The Burberry fashion show under the creative direction of Daniel Lee was one of the most anticipated moments of London Fashion Week. A collection inhabited by all the British archetypes, full of light, roses and emotion. We tell you all about Lee’s debut for the British house.
The anticipation surrounding the Bradford designer’s foray into the cult brand had all spheres of fashion on tenterhooks. But Lee, through his AW23 proposal, not only took the house into a new era or modern dimension but also paid homage to its archival roots. A magical trail that we could already see reflected in his time at Bottega Veneta, bewitching the whole identity of the brand, and bringing it to a climax.
This proposal for the AW23 womenswear season framed in LFW, becomes a true ode to England, and the rediscovery of the British character of the luxury brand. Daniel Lee thus deployed on a small enclave or park in Kennington a huge tent filled with brown Burberry plaid cushions and cozy blankets that sheltered iconic attendees such as Naomi Campbell or Anna Wintour.

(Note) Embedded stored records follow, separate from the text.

/-- FORCE_DIRECTION (R153, R176). The neighbour's acceptance request on a port: its grant or refusal, decided once (R155), and what
the boundary section, a withdrawal and a new tag do to a granted one (R156). In HALTED, and in LOADING begun from it, no change of the
boundary section touches an acceptance or its lock (R146; that R146 goes before R156 and R164 there is the model's reading: log 50). By
the gate (`TwoStep`), an EXECUTE in HALTED with an EMPTY gate is NOT_OPERATIONAL: the model's reading of R174 (log 43). -/
def Obligations.ForceDirectionRow : Prop :=
  (
    ∀ (s : State) (o : Originator) (tag p : Nat), s.ready →
      let x := Inner.forceDirection p
      let q := s.port p
      let why := if 8 ≤ p then some Res.badParameter
        else if s.bdu.ports.length ≤ p then some .unknown
        else if s.holds o (s.secDef (s.portDef p).sec).area = false then some .notInControl
        else if s.operational = false then some .notOperational
        else if (s.link (s.portDef p).link).state = .up then some .notPermitted
        else if q.inc = .waiting ∨ q.inc = .receiving ∨ q.inc = .completed then some .inUse
        else if (s.sec (s.portDef p).sec).occ ≠ .clear then some .conflict else none
      TwoStep s o tag x (.forceDirection o tag p) why
      ∧ (s.preparedFor o x → why = none → q.view = .out → ∃ t,
          Answered s (.execute o tag x) (.reply tag 19 o .done .none) (s.setGate o none) t)
      ∧ (s.preparedFor o x → why = none → q.view ≠ .out → ∃ t,
          Answered s (.execute o tag x) (.reply tag 19 o .done .none)
            { s.setGate o none with bdu.ports := s.bdu.ports.modify p fun q => { q with view := .out, prev := none, conflict := false } } t))
    ∧ (
      ∀ (old s : State) (p tag : Nat), p < s.bdu.ports.length →
        let q := s.port p
        let k := (s.portDef p).sec
        let swept := (old.sec k).occ = .disturbed ∧ (old.sec k).sweep = true ∧ (s.sec k).occ = .clear
        let mine := (s.sec k).owner = some (.accept p)
        let become (t : State) (x : Port) : Prop := t.bdu = { s.bdu with ports := s.bdu.ports.set p x }
          ∧ t.rsu = s.rsu ∧ t.mdc = s.mdc ∧ t.sds = s.sds ∧ t.flu = s.flu ∧ t.est.points = s.est.points ∧ t.est.signals = s.est.signals
        let keeps (t : State) : Prop := t.est = s.est ∧ t.slu = s.slu
        let frees (t : State) : Prop := (mine → t.sec k = { s.sec k with owner := none, kind := none } ∧ t.releaseDue = true)
          ∧ (¬mine → t.sec k = s.sec k) ∧ ∀ j, j ≠ k → t.sec j = s.sec j
        let none' : Port := { q with inc := .none, incTag := none, withdrawn := false }
        let ends (t : State) : Prop := frees t
          ∧ become t (if q.withdrawn = true then none' else { q with inc := .completed, withdrawn := false })
        let withdraws (t : State) : Prop :=
          (q.inc = .waiting → frees t ∧ become t none')
          ∧ (q.inc = .receiving → keeps t ∧ become t { q with withdrawn := true })
          ∧ (q.inc = .completed ∨ q.inc = .refused → keeps t ∧ become t none')
          ∧ (q.inc = .none → t = s)
        let answered := q.inc ≠ .none ∧ q.incTag = some tag
        let accepts := q.view = .into ∧ (s.link (s.portDef p).link).state = .up ∧ (s.sec k).occ = .clear ∧ (s.sec k).owner = none
        let halted := s.mdc.mode = .halted ∨ (s.mdc.mode = .loading ∧ s.sds.load.origin = some .halted)
        (halted → portEdges old s p = s)
        ∧ (¬halted → q.inc = .waiting →
          (swept → ends (portEdges old s p))
          ∧ (¬swept → (old.sec k).occ ≠ .occupied → (s.sec k).occ = .occupied →
              keeps (portEdges old s p) ∧ become (portEdges old s p) { q with inc := .receiving })
          ∧ (¬swept → ¬((old.sec k).occ ≠ .occupied ∧ (s.sec k).occ = .occupied) → portEdges old s p = s))
        ∧ (¬halted → q.inc = .receiving →
          ((old.sec k).occ ≠ .clear → (s.sec k).occ = .clear → ends (portEdges old s p))
          ∧ (¬((old.sec k).occ ≠ .clear ∧ (s.sec k).occ = .clear) → portEdges old s p = s))
        ∧ (q.inc = .none ∨ q.inc = .refused ∨ q.inc = .completed → portEdges old s p = s)
        ∧ withdraws (s.takeIncoming p none)
        ∧ (answered → s.takeIncoming p (some tag) = s)
        ∧ (¬answered → q.inc = .receiving ∨ s.mdc.mode ≠ .operational → withdraws (s.takeIncoming p (some tag)))
        ∧ (¬answered → q.inc ≠ .none → q.inc ≠ .receiving → s.mdc.mode = .operational →
            ∃ t, withdraws t ∧ s.takeIncoming p (some tag) = t.takeIncoming p (some tag))
        ∧ (q.inc = .none → s.mdc.mode = .operational →
          (accepts → s.takeIncoming p (some tag) = { s with
              est.sections := s.est.sections.modify k fun r =>
                { r with owner := some (.accept p), kind := none, unexpected := false, vanished := false, sequence := false }
              bdu.ports := s.bdu.ports.modify p fun x => { x with inc := .waiting, incTag := some tag } })
          ∧ (¬accepts → s.takeIncoming p (some tag) =
              { s with bdu.ports := s.bdu.ports.modify p fun x => { x with inc := .refused, incTag := some tag } })))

This became the stage on which Daniel Lee presented a series of British characters and archetypes: from punks to fox hunters. Without forgetting the English rose, as a constant that bloomed in the form of prints and words in a poetic way, while Burial put the soundtrack to his whole universe.
“THE WINDS OF CHANGE”
The collection thus paid homage to the English rose in a collection in which flexible knit columns were ruffled in the shape of rosebuds, or long-cut jackets were printed with rose motifs. “A rose is not always a rose” read one of his T-shirts.
But beyond that bucolic reference, elegance and tradition ran through all the pieces, this time remastered to connect with the modern era through asymmetrical draped scarf dresses or large doses of tartan in different electric tones. Burberry’s signature checks were presented in vibrant colors such as klein blue in tailoring, blanket coats and knitwear.Covering that whole beauty exploration scenario were a series of oversized trench coats with faux fur lapels, as well as classic deconstructed coats, combined with a footwear offering that also crystallized all the looks present. XXL rubber rain boots coexisted with sneakers or square sandals, mules and pumps, some of them embellished with hints of faux fur and shearling.
Finally, the creative director explored the art of the bizarre and extravagance through his accessories, with knitted duck hats or fox tails hanging from pockets and bag handles, referring to the high social spheres that wear Burberry.
In short, Daniel Lee has managed in just six months at the helm of the brand to revolutionize the British brand’s identity and take it to an exciting new dimension. Because this Burberry is forever.